Return every entry below without altering a word.

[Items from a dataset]
--- START ---

@[simp] theorem clearStatus_params : (clearStatus v s).params = s.params := rfl
@[simp] theorem clearStatus_ie : (clearStatus v s).ie = s.ie := rfl
@[simp] theorem clearStatus_busy : (clearStatus v s).busy = s.busy := rfl
@[simp] theorem clearStatus_done : (clearStatus v s).done = (s.done && !v.getLsbD 1) := rfl
@[simp] theorem clearStatus_err : (clearStatus v s).err = (s.err && !v.getLsbD 2) := rfl
@[simp] theorem clearStatus_lost : (clearStatus v s).lost = (s.lost && !v.getLsbD 3) := rfl
@[simp] theorem clearStatus_pv : (clearStatus v s).pv = s.pv := rfl
@[simp] theorem clearStatus_errcode : (clearStatus v s).errcode = s.errcode := rfl
@[simp] theorem clearStatus_width : (clearStatus v s).width = s.width := rfl
@[simp] theorem clearStatus_height : (clearStatus v s).height = s.height := rfl
@[simp] theorem clearStatus_arg0 : (clearStatus v s).arg0 = s.arg0 := rfl
@[simp] theorem clearStatus_arg1 : (clearStatus v s).arg1 = s.arg1 := rfl
@[simp] theorem clearStatus_result : (clearStatus v s).result = s.result := rfl
@[simp] theorem clearStatus_bsum : (clearStatus v s).bsum = s.bsum := rfl
@[simp] theorem clearStatus_symcount : (clearStatus v s).symcount = s.symcount := rfl
@[simp] theorem clearStatus_outcount : (clearStatus v s).outcount = s.outcount := rfl
@[simp] theorem clearStatus_cur : (clearStatus v s).cur = s.cur := rfl
@[simp] theorem clearStatus_frame : (clearStatus v s).frame = s.frame := rfl
@[simp] theorem clearStatus_pix : (clearStatus v s).pix = s.pix := rfl
@[simp] theorem clearStatus_sym : (clearStatus v s).sym = s.sym := rfl
@[simp] theorem clearStatus_out : (clearStatus v s).out = s.out := rfl
@[simp] theorem clearStatus_events : (clearStatus v s).events = s.events := rfl
@[simp] theorem clearStatus_replies : (clearStatus v s).replies = s.replies := rfl
@[simp] theorem clearStatus_draws : (clearStatus v s).draws = s.draws := rfl

end clearStatus

section issue

variable (w : Word) (s : State)

@[simp] theorem issue_params : (issue w s).params = s.params := rfl
@[simp] theorem issue_ie : (issue w s).ie = s.ie := rfl
@[simp] theorem issue_busy : (issue w s).busy = true := rfl
@[simp] theorem issue_done : (issue w s).done = false := rfl
@[simp] theorem issue_err : (issue w s).err = s.err := rfl
@[simp] theorem issue_lost : (issue w s).lost = s.lost := rfl
@[simp] theorem issue_pv : (issue w s).pv = s.pv := rfl
@[simp] theorem issue_errcode : (issue w s).errcode = .none := rfl
@[simp] theorem issue_width : (issue w s).width = s.width := rfl
@[simp] theorem issue_height : (issue w s).height = s.height := rfl
@[simp] theorem issue_arg0 : (issue w s).arg0 = s.arg0 := rfl
@[simp] theorem issue_arg1 : (issue w s).arg1 = s.arg1 := rfl
@[simp] theorem issue_result : (issue w s).result = s.result := rfl
@[simp] theorem issue_bsum : (issue w s).bsum = s.bsum := rfl
@[simp] theorem issue_symcount : (issue w s).symcount = s.symcount := rfl
@[simp] theorem issue_outcount : (issue w s).outcount = s.outcount := rfl
@[simp] theorem issue_cur : (issue w s).cur = ⟨w, s.arg0, s.arg1⟩ := rfl
@[simp] theorem issue_frame : (issue w s).frame = s.frame := rfl
@[simp] theorem issue_pix : (issue w s).pix = s.pix := rfl
@[simp] theorem issue_sym : (issue w s).sym = s.sym := rfl
@[simp] theorem issue_out : (issue w s).out = s.out := rfl
@[simp] theorem issue_events : (issue w s).events = s.events := rfl
@[simp] theorem issue_replies : (issue w s).replies = s.replies := rfl
@[simp] theorem issue_draws : (issue w s).draws = s.draws := rfl

end issue

section pushReply

variable (r : Reply) (s : State)

@[simp] theorem pushReply_params : (pushReply r s).params = s.params := rfl
@[simp] theorem pushReply_ie : (pushReply r s).ie = s.ie := rfl
@[simp] theorem pushReply_busy : (pushReply r s).busy = s.busy := rfl
@[simp] theorem pushReply_done : (pushReply r s).done = s.done := rfl
@[simp] theorem pushReply_err : (pushReply r s).err = s.err := rfl
@[simp] theorem pushReply_lost : (pushReply r s).lost = s.lost := rfl
@[simp] theorem pushReply_pv : (pushReply r s).pv = s.pv := rfl
@[simp] theorem pushReply_errcode : (pushReply r s).errcode = s.errcode := rfl
@[simp] theorem pushReply_width : (pushReply r s).width = s.width := rfl
@[simp] theorem pushReply_height : (pushReply r s).height = s.height := rfl
@[simp] theorem pushReply_arg0 : (pushReply r s).arg0 = s.arg0 := rfl
@[simp] theorem pushReply_arg1 : (pushReply r s).arg1 = s.arg1 := rfl
@[simp] theorem pushReply_result : (pushReply r s).result = s.result := rfl
@[simp] theorem pushReply_bsum : (pushReply r s).bsum = s.bsum := rfl
@[simp] theorem pushReply_symcount : (pushReply r s).symcount = s.symcount := rfl
@[simp] theorem pushReply_outcount : (pushReply r s).outcount = s.outcount := rfl
@[simp] theorem pushReply_cur : (pushReply r s).cur = s.cur := rfl
@[simp] theorem pushReply_frame : (pushReply r s).frame = s.frame := rfl
@[simp] theorem pushReply_pix : (pushReply r s).pix = s.pix := rfl
@[simp] theorem pushReply_sym : (pushReply r s).sym = s.sym := rfl
@[simp] theorem pushReply_out : (pushReply r s).out = s.out := rfl
@[simp] theorem pushReply_events : (pushReply r s).events = s.events := rfl
@[simp] theorem pushReply_replies : (pushReply r s).replies = r :: s.replies := rfl
@[simp] theorem pushReply_draws : (pushReply r s).draws = s.draws := rfl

--- END ---

= Exercise output =
@[simp] theorem clearStatus_params : (clearStatus v s).params = s.params := rfl
@[simp] theorem clearStatus_ie : (clearStatus v s).ie = s.ie := rfl
@[simp] theorem clearStatus_busy : (clearStatus v s).busy = s.busy := rfl
@[simp] theorem clearStatus_done : (clearStatus v s).done = (s.done && !v.getLsbD 1) := rfl
@[simp] theorem clearStatus_err : (clearStatus v s).err = (s.err && !v.getLsbD 2) := rfl
@[simp] theorem clearStatus_lost : (clearStatus v s).lost = (s.lost && !v.getLsbD 3) := rfl
@[simp] theorem clearStatus_pv : (clearStatus v s).pv = s.pv := rfl
@[simp] theorem clearStatus_errcode : (clearStatus v s).errcode = s.errcode := rfl
@[simp] theorem clearStatus_width : (clearStatus v s).width = s.width := rfl
@[simp] theorem clearStatus_height : (clearStatus v s).height = s.height := rfl
@[simp] theorem clearStatus_arg0 : (clearStatus v s).arg0 = s.arg0 := rfl
@[simp] theorem clearStatus_arg1 : (clearStatus v s).arg1 = s.arg1 := rfl
@[simp] theorem clearStatus_result : (clearStatus v s).result = s.result := rfl
@[simp] theorem clearStatus_bsum : (clearStatus v s).bsum = s.bsum := rfl
@[simp] theorem clearStatus_symcount : (clearStatus v s).symcount = s.symcount := rfl
@[simp] theorem clearStatus_outcount : (clearStatus v s).outcount = s.outcount := rfl
@[simp] theorem clearStatus_cur : (clearStatus v s).cur = s.cur := rfl
@[simp] theorem clearStatus_frame : (clearStatus v s).frame = s.frame := rfl
@[simp] theorem clearStatus_pix : (clearStatus v s).pix = s.pix := rfl
@[simp] theorem clearStatus_sym : (clearStatus v s).sym = s.sym := rfl
@[simp] theorem clearStatus_out : (clearStatus v s).out = s.out := rfl
@[simp] theorem clearStatus_events : (clearStatus v s).events = s.events := rfl
@[simp] theorem clearStatus_replies : (clearStatus v s).replies = s.replies := rfl
@[simp] theorem clearStatus_draws : (clearStatus v s).draws = s.draws := rfl

end clearStatus

section issue

variable (w : Word) (s : State)

@[simp] theorem issue_params : (issue w s).params = s.params := rfl
@[simp] theorem issue_ie : (issue w s).ie = s.ie := rfl
@[simp] theorem issue_busy : (issue w s).busy = true := rfl
@[simp] theorem issue_done : (issue w s).done = false := rfl
@[simp] theorem issue_err : (issue w s).err = s.err := rfl
@[simp] theorem issue_lost : (issue w s).lost = s.lost := rfl
@[simp] theorem issue_pv : (issue w s).pv = s.pv := rfl
@[simp] theorem issue_errcode : (issue w s).errcode = .none := rfl
@[simp] theorem issue_width : (issue w s).width = s.width := rfl
@[simp] theorem issue_height : (issue w s).height = s.height := rfl
@[simp] theorem issue_arg0 : (issue w s).arg0 = s.arg0 := rfl
@[simp] theorem issue_arg1 : (issue w s).arg1 = s.arg1 := rfl
@[simp] theorem issue_result : (issue w s).result = s.result := rfl
@[simp] theorem issue_bsum : (issue w s).bsum = s.bsum := rfl
@[simp] theorem issue_symcount : (issue w s).symcount = s.symcount := rfl
@[simp] theorem issue_outcount : (issue w s).outcount = s.outcount := rfl
@[simp] theorem issue_cur : (issue w s).cur = ⟨w, s.arg0, s.arg1⟩ := rfl
@[simp] theorem issue_frame : (issue w s).frame = s.frame := rfl
@[simp] theorem issue_pix : (issue w s).pix = s.pix := rfl
@[simp] theorem issue_sym : (issue w s).sym = s.sym := rfl
@[simp] theorem issue_out : (issue w s).out = s.out := rfl
@[simp] theorem issue_events : (issue w s).events = s.events := rfl
@[simp] theorem issue_replies : (issue w s).replies = s.replies := rfl
@[simp] theorem issue_draws : (issue w s).draws = s.draws := rfl

end issue

section pushReply

variable (r : Reply) (s : State)

@[simp] theorem pushReply_params : (pushReply r s).params = s.params := rfl
@[simp] theorem pushReply_ie : (pushReply r s).ie = s.ie := rfl
@[simp] theorem pushReply_busy : (pushReply r s).busy = s.busy := rfl
@[simp] theorem pushReply_done : (pushReply r s).done = s.done := rfl
@[simp] theorem pushReply_err : (pushReply r s).err = s.err := rfl
@[simp] theorem pushReply_lost : (pushReply r s).lost = s.lost := rfl
@[simp] theorem pushReply_pv : (pushReply r s).pv = s.pv := rfl
@[simp] theorem pushReply_errcode : (pushReply r s).errcode = s.errcode := rfl
@[simp] theorem pushReply_width : (pushReply r s).width = s.width := rfl
@[simp] theorem pushReply_height : (pushReply r s).height = s.height := rfl
@[simp] theorem pushReply_arg0 : (pushReply r s).arg0 = s.arg0 := rfl
@[simp] theorem pushReply_arg1 : (pushReply r s).arg1 = s.arg1 := rfl
@[simp] theorem pushReply_result : (pushReply r s).result = s.result := rfl
@[simp] theorem pushReply_bsum : (pushReply r s).bsum = s.bsum := rfl
@[simp] theorem pushReply_symcount : (pushReply r s).symcount = s.symcount := rfl
@[simp] theorem pushReply_outcount : (pushReply r s).outcount = s.outcount := rfl
@[simp] theorem pushReply_cur : (pushReply r s).cur = s.cur := rfl
@[simp] theorem pushReply_frame : (pushReply r s).frame = s.frame := rfl
@[simp] theorem pushReply_pix : (pushReply r s).pix = s.pix := rfl
@[simp] theorem pushReply_sym : (pushReply r s).sym = s.sym := rfl
@[simp] theorem pushReply_out : (pushReply r s).out = s.out := rfl
@[simp] theorem pushReply_events : (pushReply r s).events = s.events := rfl
@[simp] theorem pushReply_replies : (pushReply r s).replies = r :: s.replies := rfl
@[simp] theorem pushReply_draws : (pushReply r s).draws = s.draws := rfl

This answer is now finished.